(Data entries)
•••••

-- ==== Sys2Proof/Laws/KeepsMotion.lean ====
section
/-! SUPPORT. What each operation of Machine/Motion.lean keeps: see Laws/Keeps.lean. -/

namespace Sys2Proof.Machine

variable {P : List Instr} {F : Tbl Nat}

theorem effectMotConfigure_ok {c : Cmd} {t : State} (hok : Ok P F t) : Ok P F (effectMotConfigure c t) := by
  unfold effectMotConfigure
  try dsimp only
  repeat' first
    | with_reducible assumption | exact Ok.sys (by with_reducible assumption) | with_reducible apply stageCmd_ok

theorem execMotConfigure_ok {r : CmdRef} {s : State} {u : State} (hok : Ok P F s) (he : execMotConfigure r s = .next u) :
    Ok P F u := by
  obtain rfl := Host.Outcome.next.inj he
  try dsimp only
  repeat' first
    | with_reducible assumption | exact Ok.sys (by with_reducible assumption) | with_reducible apply runCmd_ok
    | with_reducible apply effectMotConfigure_ok

theorem effectMotObserver_ok {c : Cmd} {t : State} (hok : Ok P F t) : Ok P F (effectMotObserver c t) := by
  unfold effectMotObserver
  try dsimp only
  repeat' first
    | with_reducible assumption | exact Ok.sys (by with_reducible assumption) | with_reducible apply stageCmd_ok

theorem execMotObserver_ok {r : CmdRef} {s : State} {u : State} (hok : Ok P F s) (he : execMotObserver r s = .next u) :
    Ok P F u := by
  obtain rfl := Host.Outcome.next.inj he
  try dsimp only
  repeat' first
    | with_reducible assumption | exact Ok.sys (by with_reducible assumption) | with_reducible apply runCmd_ok
    | with_reducible apply effectMotObserver_ok

theorem effectMotRead_ok {c : Cmd} {t : State} (hok : Ok P F t) : Ok P F (effectMotRead c t) := by
  unfold effectMotRead
  try dsimp only
  repeat' first
    | with_reducible assumption | exact Ok.sys (by with_reducible assumption) | with_reducible apply complete_ok
    | with_reducible apply modAxis_ok | with_reducible apply Ok.sys | split

theorem execMotRead_ok {r : CmdRef} {s : State} {u : State} (hok : Ok P F s) (he : execMotRead r s = .next u) :
    Ok P F u := by
  obtain rfl := Host.Outcome.next.inj he
  try dsimp only
  repeat' first
    | with_reducible assumption | exact Ok.sys (by with_reducible assumption) | with_reducible apply runCmd_ok
    | with_reducible apply effectMotRead_ok

theorem motEvent_ok {code a detail : Nat} {s : State} (hok : Ok P F s) : Ok P F (motEvent code a detail s) := by
  unfold motEvent
  try dsimp only
  repeat' first
    | with_reducible assumption | exact Ok.sys (by with_reducible assumption) | with_reducible apply unitEvent_ok
    | with_reducible apply Ok.sys | split

theorem motSource_ok {a i : Nat} {s : State} (hok : Ok P F s) : Ok P F (motSource a i s) := by
  unfold motSource
  try dsimp only
  repeat' first
    | with_reducible assumption | exact Ok.sys (by with_reducible assumption) | with_reducible apply raise_ok

theorem switchAxis_ok {a : Nat} {s : State} (hok : Ok P F s) : Ok P F (switchAxis a s) := by
  unfold switchAxis
  try dsimp only
  repeat' first
    | with_reducible assumption | exact Ok.sys (by with_reducible assumption) | with_reducible apply switchKeys_ok
    | with_reducible apply modAxis_ok | with_reducible apply Ok.sys | split

theorem sampleSources_ok {a : Nat} {old new : Axis} {faulty : Bool} {s : State} (hok : Ok P F s) :
    Ok P F (sampleSources a old new faulty s) := by
  unfold sampleSources
  try dsimp only
  repeat' first
    | with_reducible assumption | exact Ok.sys (by with_reducible assumption) | with_reducible apply motSource_ok
    | with_reducible apply Ok.sys | split

theorem sampleAxis_ok {a : Nat} {i : MotInput} {s0 : State} (hok : Ok P F s0) : Ok P F (sampleAxis a i s0) := by
  unfold sampleAxis
  try dsimp only
  repeat' first
    | with_reducible assumption | exact Ok.sys (by with_reducible assumption) | with_reducible apply switchAxis_ok
    | with_reducible apply modAxis_ok | with_reducible apply bump_ok | with_reducible apply sampleSources_ok
    | with_reducible apply Ok.sys | split

theorem execMotionSample_ok {inputs : List MotInput} {s : State} {u : State} (hok : Ok P F s) (he : execMotionSample inputs s = .next u) :
    Ok P F u := by
  obtain rfl := Host.Outcome.next.inj he
  try dsimp only
  repeat' first
    | with_reducible assumption | exact Ok.sys (by with_reducible assumption) | with_reducible apply sampleAxis_ok
    | (with_reducible apply Ok.foldl; intro _ _ _) | with_reducible apply Ok.sys | split

theorem legalEdge_ok {b o : List Byte} {a k clock : Nat} {s : State} (hok : Ok P F s) :
    Ok P F (legalEdge b o a k clock s) := by
  unfold legalEdge
  try dsimp only
  repeat' first
    | with_reducible assumption | exact Ok.sys (by with_reducible assumption) | with_reducible apply motSource_ok
    | with_reducible apply modAxis_ok | with_reducible apply Ok.sys | split

theorem illegalEdge_ok {a hall : Nat} {s : State} (hok : Ok P F s) : Ok P F (illegalEdge a hall s) := by
  unfold illegalEdge
  try dsimp only
  repeat' first
    | with_reducible assumption | exact Ok.sys (by with_reducible assumption) | with_reducible apply modAxis_ok
    | with_reducible apply motSource_ok | with_reducible apply motEvent_ok | with_reducible apply Ok.sys | split

theorem execHallEdge_ok {axis_ hall clock : Nat} {s : State} {u : State} (hok : Ok P F s) (he : execHallEdge axis_ hall clock s = .next u) :
    Ok P F u := by
  obtain rfl := Host.Outcome.next.inj he
  try dsimp only
  repeat' first
    | with_reducible assumption | exact Ok.sys (by with_reducible assumption) | with_reducible apply legalEdge_ok
    | with_reducible apply illegalEdge_ok | with_reducible apply Ok.sys | split

theorem breakInput_ok {a : Nat} {s : State} (hok : Ok P F s) : Ok P F (breakInput a s) := by
  unfold breakInput
  try dsimp only
  repeat' first
    | with_reducible assumption | exact Ok.sys (by with_reducible assumption) | with_reducible apply modAxis_ok
    | with_reducible apply motSource_ok | with_reducible apply motEvent_ok

theorem execHallIllegalTimeout_ok {axis_ : Nat} {s : State} {u : State} (hok : Ok P F s) (he : execHallIllegalTimeout axis_ s = .next u) :
    Ok P F u := by
  obtain rfl := Host.Outcome.next.inj he
  try dsimp only
  repeat' first
    | with_reducible assumption | exact Ok.sys (by with_reducible assumption) | with_reducible apply breakInput_ok
    | with_reducible apply Ok.sys | split

theorem execInputBroken_ok {axis_ : Nat} {s : State} {u : State} (hok : Ok P F s) (he : execInputBroken axis_ s = .next u) :
    Ok P F u := by
  obtain rfl := Host.Outcome.next.inj he
  try dsimp only
  repeat' first
    | with_reducible assumption | exact Ok.sys (by with_reducible assumption) | with_reducible apply breakInput_ok
    | with_reducible apply Ok.sys | split

theorem execInputRestored_ok {axis_ : Nat} {s : State} {u : State} (hok : Ok P F s) (he : execInputRestored axis_ s = .next u) :
    Ok P F u := by
  obtain rfl := Host.Outcome.next.inj he
  try dsimp only
  repeat' first
    | with_reducible assumption | exact Ok.sys (by with_reducible assumption) | with_reducible apply modAxis_ok
    | with_reducible apply motSource_ok | with_reducible apply motEvent_ok | with_reducible apply Ok.sys | split

theorem execObserverLost_ok {axis_ : Nat} {s : State} {u : State} (hok : Ok P F s) (he : execObserverLost axis_ s = .next u) :
    Ok P F u := by
  obtain rfl := Host.Outcome.next.inj he
  try dsimp only
  repeat' first
    | with_reducible assumption | exact Ok.sys (by with_reducible assumption) | with_reducible apply modAxis_ok
    | with_reducible apply motSource_ok | with_reducible apply motEvent_ok | with_reducible apply Ok.sys | split

theorem execObserverRegained_ok {axis_ : Nat} {s : State} {u : State} (hok : Ok P F s) (he : execObserverRegained axis_ s = .next u) :
    Ok P F u := by
  obtain rfl := Host.Outcome.next.inj he
  try dsimp only
  repeat' first
    | with_reducible assumption | exact Ok.sys (by with_reducible assumption) | with_reducible apply modAxis_ok
    | with_reducible apply motSource_ok | with_reducible apply motEvent_ok | with_reducible apply Ok.sys | split

theorem execStandstill_ok {axis_ : Nat} {s : State} {u : State} (hok : Ok P F s) (he : execStandstill axis_ s = .next u) :
    Ok P F u := by
  obtain rfl := Host.Outcome.next.inj he
  try dsimp only
  repeat' first
    | with_reducible assumption | exact Ok.sys (by with_reducible assumption) | with_reducible apply motSource_ok
    | with_reducible apply modAxis_ok | with_reducible apply Ok.sys | split

theorem execMotProbe_ok {axis_ : Nat} {rising : Bool} {clocks : Nat} {s : State} {u : State} (hok : Ok P F s) (he : execMotProbe axis_ rising clocks s = .next u) :
    Ok P F u := by
  obtain rfl := Host.Outcome.next.inj he
  try dsimp only
  repeat' first
    | with_reducible assumption | exact Ok.sys (by with_reducible assumption) | with_reducible apply modAxis_ok
    | with_reducible apply motSource_ok | with_reducible apply motEvent_ok | with_reducible apply Ok.sys | split

end Sys2Proof.Machine
end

•••••

▸ What is expected:
Show every line above in which the word "Bool" occurs.

▸ Output for this exercise:
theorem sampleSources_ok {a : Nat} {old new : Axis} {faulty : Bool} {s : State} (hok : Ok P F s) :
theorem execMotProbe_ok {axis_ : Nat} {rising : Bool} {clocks : Nat} {s : State} {u : State} (hok : Ok P F s) (he : execMotProbe axis_ rising clocks s = .next u) :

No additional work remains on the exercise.